Posted by on Wednesday, November 6, 2024 in Atlas Creation, Deep Learning, Eye Imaging, Image Segmentation, Labeling, Magnetic resonance imaging, Segmentation.

Ho Hin Lee, Adam M. Saunders, Michael E. Kim, Samuel W. Remedios, Lucas W. Remedios, Yucheng Tang, Qi Yang, Xin Yu, Shunxing Bao, Chloe Cho, Louise A. Mawn, Tonia S. Rex, Kevin L. Schey, Blake E. Dewey, Jeffrey M. Spraggins, Jerry L. Prince, Yuankai Huo, Bennett A. Landman, Super-resolution multi-contrast unbiased eye atlases with deep probabilistic refinement, J. Med. Imag. 11(6), 064004 (2024), doi: 10.1117/1.JMI.11.6.064004.

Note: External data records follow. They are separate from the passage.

-- ==== Sys2Proof/Tests/Slice0.lean ====
section
/-! SUPPORT. The model's own tests.  Expected values are those of spec/95_test_vectors.md (the section is named at each) or
worked out by hand from the rule named; and for every statement with hypotheses, a concrete state that meets them. -/

namespace Sys2Proof.Tests

open Sys2Proof.Machine

/-! ## Helpers -/

/-- The reset state with another frame assembler. -/
def withAsm (a : FrameAsm) : State := { State.reset with regs.asm := a }

/-- The same at R = 1200, where every symbol gives exactly one record (R244). -/
def slow (a : FrameAsm) : State := { State.reset with regs.asm := a, regs.setup.srate := 1200 }

/-- A frame just opened; `k` characters and `n` addresses on. -/
def openAsm (k : BitVec 3) (n : BitVec 4) : FrameAsm := ⟨.address, false, 0, k, n⟩

/-- `n` addresses complete, the last SSID character '0'. -/
def heldAsm (n : BitVec 4) : FrameAsm := ⟨.address, true, 0x60, 0, n⟩

/-- The header sent, two addresses. -/
def infoAsm : FrameAsm := ⟨.info, false, 0, 0, 2⟩

/-- The reset state with another CRC value. -/
def withCrc (c : BitVec 16) : State := { State.reset with regs.crc := c }

/-- TX.SILENCE 2 in progress, with what the outside does next. -/
def busyState (xs : List Stimulus) : State :=
  { State.reset with after := some Regs.reset, offers := [silenceSample, silenceSample], stimuli := xs }

/-- A word the host reads from the next state. -/
def readNext (n : RegName) (r : Result) : Option Word := (nextState r).map fun t => readReg n t.regs

/-- The symbols of the records in the next state. -/
def symsNext (r : Result) : Option (List Bool) := (nextState r).map fun t => t.offers.map Sample.sym

/-! ## WellFormed: one ill-formed term for each check (R84), and the edge of what is accepted -/

theorem test_wf_width8_refused : (Instr.mmioRd 8 0x04).wellFormed = false := by decide
theorem test_wf_width16_refused : (Instr.mmioWr 16 0x04 0).wellFormed = false := by decide
theorem test_wf_misaligned_refused : (Instr.mmioRd 32 0x06).wellFormed = false := by decide
theorem test_wf_misaligned_write_refused : (Instr.mmioWr 32 0x01 0).wellFormed = false := by decide
theorem test_wf_above_window_refused : (Instr.mmioRd 32 0x40).wellFormed = false := by decide
theorem test_wf_above_window_write_refused : (Instr.mmioWr 32 0x40 0).wellFormed = false := by decide
theorem test_wf_last_register_accepted : (Instr.mmioRd 32 0x3C).wellFormed = true := by decide
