-- ==== Sys2Proof/Word.lean ====
section
/-! DEFINITION. The word types (R3): a register word, a byte, a 96-bit instruction word. -/

namespace Sys2Proof

/-- A 64-bit register value. -/
abbrev Word := BitVec 64

/-- A byte of memory. -/
abbrev Byte := BitVec 8

/-- A 96-bit instruction word (R66). -/
abbrev InstrWord := BitVec 96

end Sys2Proof
end

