-- ==== Sys2Proof/Machine/Mem.lean ====
section
/-! DEFINITION. Memory as sorted bytes, translation (R360-R385), the levels of 14_memories_and_coherence.md (R368-R377) and the reads,
fills, stores, write-backs, acquires and releases built on them (11_memory_model.md). -/

namespace Sys2Proof.Machine

/-- The byte listed at an address. -/
def lookup : Memory → Nat → Option Byte
  | [], _ => none
  | (k, b) :: rest, a => if k = a then some b else if a < k then none else lookup rest a

/-- Lists a byte at an address, in order. -/
def insertByte : Memory → Nat → Byte → Memory
  | [], a, b => [(a, b)]
  | (k, v) :: rest, a, b =>
    if a < k then (a, b) :: (k, v) :: rest
    else if k = a then (a, b) :: rest
    else (k, v) :: insertByte rest a b

/-- Removes an address. -/
def eraseByte : Memory → Nat → Memory
  | [], _ => []
  | (k, v) :: rest, a => if k = a then rest else if a < k then (k, v) :: rest else (k, v) :: eraseByte rest a

/-- A memory whose unlisted bytes read 0 (DESIGN CHOICE, log entry 5). -/
def readByte (m : Memory) (a : Nat) : Byte := (lookup m a).getD 0#8

/-- Writing 0 removes the entry, so that equal memories are equal lists. -/
def writeByte (m : Memory) (a : Nat) (b : Byte) : Memory := if b = 0#8 then eraseByte m a else insertByte m a b

def writeBytes : Memory → Nat → List Byte → Memory
  | m, _, [] => m
  | m, a, b :: bs => writeBytes (writeByte m a b) (a + 1) bs

def readBytes (m : Memory) (a n : Nat) : List Byte := (List.range n).map fun i => readByte m (a + i)

/-- Lists bytes one after another (a memory without a default). -/
def insertBytes : Memory → Nat → List Byte → Memory
  | m, _, [] => m
  | m, a, b :: bs => insertBytes (insertByte m a b) (a + 1) bs

/-- Addresses strictly rising from a bound. -/
def risingFrom : Nat → Memory → Bool
  | _, [] => true
  | lo, (k, _) :: rest => decide (lo ≤ k) && risingFrom (k + 1) rest

/-- The canonical form: addresses strictly rising, no entry equal to the 0 that an unlisted byte reads as. -/
def Memory.wf (m : Memory) : Bool := risingFrom 0 m && m.all fun p => p.2 != 0#8

/-- The canonical form of a memory without a default. -/
def Memory.rising (m : Memory) : Bool := risingFrom 0 m

/-! ### Addresses -/

/-- Bytes of local HBM (R361). -/
def hbmBytes : Nat := 287999983616

/-- The shared region (R364). -/
def shared (va : Nat) : Bool := va / 2 ^ 48 % 16 == 15

/-- The tag of a byte: ASID (0 in the shared region, R363, R364) and VA. -/
def tagOf (asid va : Nat) : Nat := (if shared va then 0 else asid) * 2 ^ 52 + va

def tagVa (tag : Nat) : Nat := tag % 2 ^ 52
def tagAsid (tag : Nat) : Nat := tag / 2 ^ 52

/-- The tag of the 128-byte line of a tagged byte. -/
def lineTag (tag : Nat) : Nat := tag - tag % 128

/-- The cluster of a compute core by its logical number (R17); a badger core has none (R465). -/
def clusterOf (core : Nat) : Option Nat :=
  if core < 256 then
    let r := core / 16
    let c := core % 16
    some (4 * (2 * (r / 4) + c / 8) + 2 * ((r % 4) / 2) + (c % 8) / 4)
  else none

A 3D rendering of an MRI eye atlas, with a transparent head.

 

Abstract

Purpose
Eye morphology varies significantly across the population, especially for the orbit and optic nerve. These variations limit the feasibility and robustness of generalizing population-wise features of eye organs to an unbiased spatial reference.

Approach
To tackle these limitations, we propose a process for creating high-resolution unbiased eye atlases. First, to restore spatial details from scans with a low through-plane resolution compared with a high in-plane resolution, we apply a deep learning-based super-resolution algorithm. Then, we generate an initial unbiased reference with an iterative metric-based registration using a small portion of subject scans. We register the remaining scans to this template and refine the template using an unsupervised deep probabilistic approach that generates a more expansive deformation field to enhance the organ boundary alignment. We demonstrate this framework using magnetic resonance images across four different tissue contrasts, generating four atlases in separate spatial alignments.

Results
When refining the template with sufficient subjects, we find a significant improvement using the Wilcoxon signed-rank test in the average Dice score across four labeled regions compared with a standard registration framework consisting of rigid, affine, and deformable transformations. These results highlight the effective alignment of eye organs and boundaries using our proposed process.

Conclusions
By combining super-resolution preprocessing and deep probabilistic models, we address the challenge of generating an eye atlas to serve as a standardized reference across a largely variable population.